X-ray analysis

X-ray diffraction  (XRD) and x-ray scattering can be used, for example, to analyze a samples’ crystal structure (X-ray crystallography) or to identify and quantify crystalline phases in a sample (X-ray powder diffraction / XRPD). 

X-Ray diffractometers  can also be extended with tools and accessories to visualize the internal structure an object, or use x-ray scattering to determine nanoparticle size distributions.    

X-ray fluorescence  (XRF) is a widely used non-destructive and fast technique to determine the elemental composition of a material requiring only minimal sample preparation. 

XRF analyzers can be used for various applications, ranging from screening incoming goods for toxic elements to precise analysis in high-throughput, production-critical environments. 

Malvern Panalytical has a range of XRF analyzers to meet your challenges.

X-ray absorption spectroscopy (XAS) is a powerful element-specific technique used to investigate the local chemical environment, oxidation state, and atomic coordination of elements within a material.

By measuring how x-rays are absorbed as their energy is varied across an element’s absorption edge, XAS provides detailed information about electronic structure and short-range order, even in amorphous, disordered, or dilute systems where diffraction techniques may be limited.

XAS encompasses techniques such as X-ray Absorption Near Edge Structure (XANES) and Extended X-ray Absorption Fine Structure (EXAFS), making it valuable for research in catalysis, energy storage, environmental science, mining, advanced materials, and life sciences.

Malvern Panalytical offers XAS solutions that enable researchers to gain deeper insight into material chemistry and structure.

XRD, XRF, and XAS are complementary techniques with several similarities, as all use X-ray interactions to provide information about materials. However, the information provided by each technique is very different.

XRD provides information about the crystalline phases present in a sample and can distinguish between compounds, for example, different oxidation states (Fe₂O₃/Fe₃O₄) or different polymorphs (hematite vs. maghemite, both being ferric oxide Fe₂O₃).

XRF provides information about the chemical (elemental) composition of a sample, i.e., which elements (Fe, O) are present and in which quantities. One of the main benefits of XRF is that it can detect the amount of a chemical element down to 100 ppb (parts per billion). XRF sample preparation is also fast, easy, and safe compared to alternative techniques.

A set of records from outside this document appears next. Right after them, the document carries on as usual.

/-- The record of a FIRE or MARKER entry that leaves the table in SHADOW other than by cancellation (R189): with 16 in the list none,
and the overflow mark is set; else it stands last, in place of one of its name (log 16). -/
def Emit.record (env : Env) (e : Entry) (m : Emit) : Emit :=
  match e.fire with
  | none => m
  | some f =>
    if !e.flags.shadow || !(e.cue.resource.isSome || e.cue.isMarker) then m else
    m.modSched fun sc =>
      if sc.shadowList.length < shadowPlaces then
        { sc with shadowList := (sc.shadowList.filter fun r => decide ((r.item, r.cue.slot) ≠ e.key))
            ++ [⟨e.item, e.cue, e.cue.mirrored env, f, e.endFrame, f, e.length, e.flags⟩] }
      else { sc with overflow := true }

/-- Shadow records leave the list; an empty list has no overflow mark (R189). -/
def Scheduler.keepRecords (sc : Scheduler) (p : ShadowRec → Bool) : Scheduler :=
  let list := sc.shadowList.filter p
  { sc with shadowList := list, overflow := sc.overflow && !list.isEmpty }

/-! ## Actions (R85 to R88) -/

/-- Another entry on the resource stands ahead in the table and has not started (R78). -/
def aheadOn (r : Fin 16) (k : EntryKey) : List Entry → Bool
  | [] => false
  | e :: rest =>
    if e.key = k then false
    else (decide (e.cue.resource = some r) && decide (e.state ≠ .running)) || aheadOn r k rest

/-- The prepare is due and R78 allows it. -/
def Emit.mayPrepare (env : Env) (m : Emit) (e : Entry) (r : Fin 16) : Bool :=
  e.awaitsPrepare && (match e.prepare with
    | some f => atOrBefore f env.now
    | none => false)
  && decide ((m.resource r).state = .idle) && !aheadOn r e.key m.sched.armed

/-- A prepare, when due and allowed (R78, R85). -/
def Emit.takePrepare (env : Env) (e : Entry) (r : Fin 16) (m : Emit) : Emit :=
  if m.mayPrepare env e r then
    ((m.setResource r { m.resource r with state := .prepared, holder := some e.key }).replace env
      { e with state := .prepared, preparedAt := some env.now }).post (.prepare e.item e.cue.slot r e.fire e.cue.param)
  else m

/-- The resource was not held for the full preroll by fire frame `f` (R86). -/
def Entry.shortPreroll (env : Env) (e : Entry) (r : Fin 16) (f : Frame) : Bool :=
  let preroll := (env.params r).preroll.toNat
  decide (0 < preroll) && (decide (e.state ≠ .prepared) || (match e.preparedAt with
    | some p => later p (f - frames preroll)
    | none => true))

/-- The notify of a FIRE entry (R86), withheld in SHADOW on a resource without mirror (R188). The entry is notified from its notify
on, withheld or not, and READ_ARMED shows it so (log 46). -/
def Emit.notify (env : Env) (e : Entry) (r : Fin 16) (f : Frame) (m : Emit) : Emit :=
  let e := { e with
    notified := true
    flags := { e.flags with shortPreroll := e.flags.shortPreroll || e.shortPreroll env r f }
    withheld := e.flags.shadow && !(env.params r).mirror }
  (m.replace env e).postFire env e (e.fireNotice f)

/-- A FIRE's notify when due and not yet taken. -/
def Emit.takeNotify (env : Env) (e : Entry) (r : Fin 16) (m : Emit) : Emit :=
  match e.fire, e.notifyFrame env r with
  | some f, some n => if !e.notified && atOrBefore n env.now then m.notify env e r f else m
  | _, _ => m

/-- The holder of a PREPARED resource loses its preparation to a start (R78). R78 speaks of an entry PREPARED; one that is HELD
stays HELD, its previous state becoming ARMED (log 27). -/
def Emit.withdrawPreparation (env : Env) (r : Fin 16) (k : EntryKey) (m : Emit) : Emit :=
  let x := m.resource r
  match x.holder with
  | none => m
  | some h =>
    if x.state ≠ .prepared ∨ h = k then m else
    match m.sched.find h with
    | none => m
    | some o =>
      let back := if o.state = .held then { o with previous := some .armed, preparedAt := none }
        else { o with state := .armed, preparedAt := none }
      (m.replace env back).postOpen o.flags.shadow
        (.cancel o.item o.cue .prepareWithdrawn (o.notified && !o.withheld) false true)

/-- The start of a FIRE entry (R77, R78, R86). -/
def Emit.startFire (env : Env) (e : Entry) (r : Fin 16) (f : Frame) (m : Emit) : Emit :=
  let m := m.withdrawPreparation env r e.key
  let m := m.setResource r ⟨.busy, some e.key, some f, e.spanEnd env r⟩
  let m := m.modSched fun sc => { sc with groups := sc.groups.set (env.params r).group (some (f, r)) }
  m.replace env { e with state := .running }

/-- END and, on an auto-release resource, FREE (R87). -/
def Emit.postEnd (env : Env) (e : Entry) (r : Fin 16) (m : Emit) : Emit :=
  match e.endFrame with
  | none => m
  | some f =>
    let m := m.postFire env e (.ended e.item e.cue.slot r f e.cue.param e.flags.cut)
    if (env.params r).autoRelease then m.postOpen e.flags.shadow (.free r e.item e.cue.slot e.cue.param) else m

/-- The end of a RUNNING entry (R87, R88). -/
def Emit.finish (env : Env) (e : Entry) (m : Emit) : Emit :=
  match e.cue.body with
  | .fire r _ _ => (((m.postEnd env e r).releaseEnded env r e.key).record env e).drop env e.key
  | .pips _ _ => (m.modOut fun o => o.modSequence e.item e.cue.slot (Playing.withdraw env.usable)).drop env e.key
  | .light _ _ | .marker => m.drop env e.key

/-- The notify of a MARKER entry, after which it leaves the table (R88). -/
def Emit.markerActs (env : Env) (e : Entry) (f : Frame) (m : Emit) : Emit :=
  ((m.postFire env e (e.fireNotice f)).record env e).drop env e.key

/-- Hand-over of a PIPS entry's sequence (R88, R108). -/
def Emit.playPips (env : Env) (e : Entry) (line : Fin 2) (count : Nat) (kept : List Pip) (m : Emit) : Emit :=
  (m.modOut fun o => o.handOver line e.item e.cue.slot count (e.fire.getD 0) kept
    (if e.flags.cut then e.endFrame else none) env.now env.clock).replace env { e with state := .running }

/-! ## The late rule (R89) -/

/-- The frame the late rule measures from: the fire frame; for a PIPS entry its last kept pip. -/
def Entry.lateFrom (e : Entry) : Option Frame :=
  match e.cue.body with
  | .pips _ _ => e.kept.getLast?.map (·.frame)
  | .fire _ _ _ | .light _ _ | .marker => e.fire

/-- Case 1 applies: the end is still to come, or a LIGHT has none yet. -/
def Entry.canJoin (env : Env) (e : Entry) : Bool :=
  match e.endFrame with
  | some f => later f env.now
  | none => e.cue.isLight

/-- Case 1. The entry acts now, JOINED. A MARKER has an end frame once it is cut (R92), and then posts its notice so. -/
def Emit.join (env : Env) (e : Entry) (from_ : Frame) (m : Emit) : Emit :=
  let e := { e with flags := { e.flags with joined := true }, joinOffset := some (env.now - from_) }
  let m := m.replace env e
  match e.cue.body, e.fire with
  | .fire r _ _, some f =>
    let m := m.takePrepare env e r
    let m := m.notify env ((m.sched.find e.key).getD e) r f
    m.startFire env ((m.sched.find e.key).getD e) r f
  | .pips line count, _ => m.playPips env e line count (e.kept.filter fun p => !earlier p.frame env.now)
  | .light _ _, _ => m.replace env { e with state := .running }
  | .marker, some f => m.markerActs env e f
  | _, none => m

/-- The resource is BUSY for a RUNNING entry of the table (R77). -/
def Emit.inUse (m : Emit) (r : Fin 16) : Bool :=
  decide ((m.resource r).state = .busy) && m.sched.armed.any fun x => decide (x.state = .running) && m.holds r x.key

/-- A FIRE settled as late passes through BUSY, and its resource recovers until its end frame + recovery (R89). One that is BUSY for a
RUNNING entry, as one that joined earlier in the scan, is left to that entry, with its last fire and the history of its group (log 15). -/
def Emit.passBusy (env : Env) (e : Entry) (r : Fin 16) (f : Frame) (m : Emit) : Emit :=
  if m.inUse r then m else
  let m := m.startFire env e r f
  let x := m.resource r
  let recovered := match x.recoveryUntil with
    | some u => atOrBefore u env.now
    | none => true
  m.setResource r { x with
    state := if (env.params r).recovery = 0 || recovered then .idle else .recovering, holder := none }

/-- Case 2. The entry acts with LATE; a FIRE passes through BUSY and ends in the same scan. The FLASH claim of a LIGHT entry that
was warned goes as the entry leaves (log 27). -/
def Emit.actLate (env : Env) (e : Entry) (m : Emit) : Emit :=
  let e := { e with flags := { e.flags with late := true } }
  match e.cue.body, e.fire with
  | .fire r _ _, some f =>
    let m := (m.replace env e).notify env e r f
    let e := (m.sched.find e.key).getD e
    (((m.passBusy env e r f).postEnd env e r).record env e).drop env e.key
  | .marker, some f => (m.replace env e).markerActs env e f
  | _, _ => m.drop env e.key

/-- Case 3. The entry is missed; for a PIPS entry the fire frame of this rule is that of its last kept pip. The FLASH claim of a
LIGHT entry that was warned goes as the entry leaves (log 27). -/
def Emit.miss (env : Env) (e : Entry) (from_ : Frame) (m : Emit) : Emit :=
  let m := m.postOpen e.flags.shadow (.missed e.item e.cue .tooLate (some from_) (some (env.now - from_)))
  let m := match e.cue.resource with
    | some r => m.releasePrepared r e.key
    | none => m
  (m.record env e).drop env e.key

def Emit.settleLate (env : Env) (e : Entry) (m : Emit) : Emit :=
  match e.lateFrom with
  | none => m
  | some f =>
    if e.canJoin env then m.join env e f
    else if fdiff env.now f ≤ 8 then m.actLate env e
    else m.miss env e f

XAS provides information about the local atomic environment and electronic structure of a specific element. It can determine oxidation states, coordination numbers, bond distances, and chemical speciation, making it particularly useful for studying catalysts, battery materials, geological samples, and complex functional materials.

Together, these techniques provide a comprehensive understanding of a material’s composition, structure, and chemistry.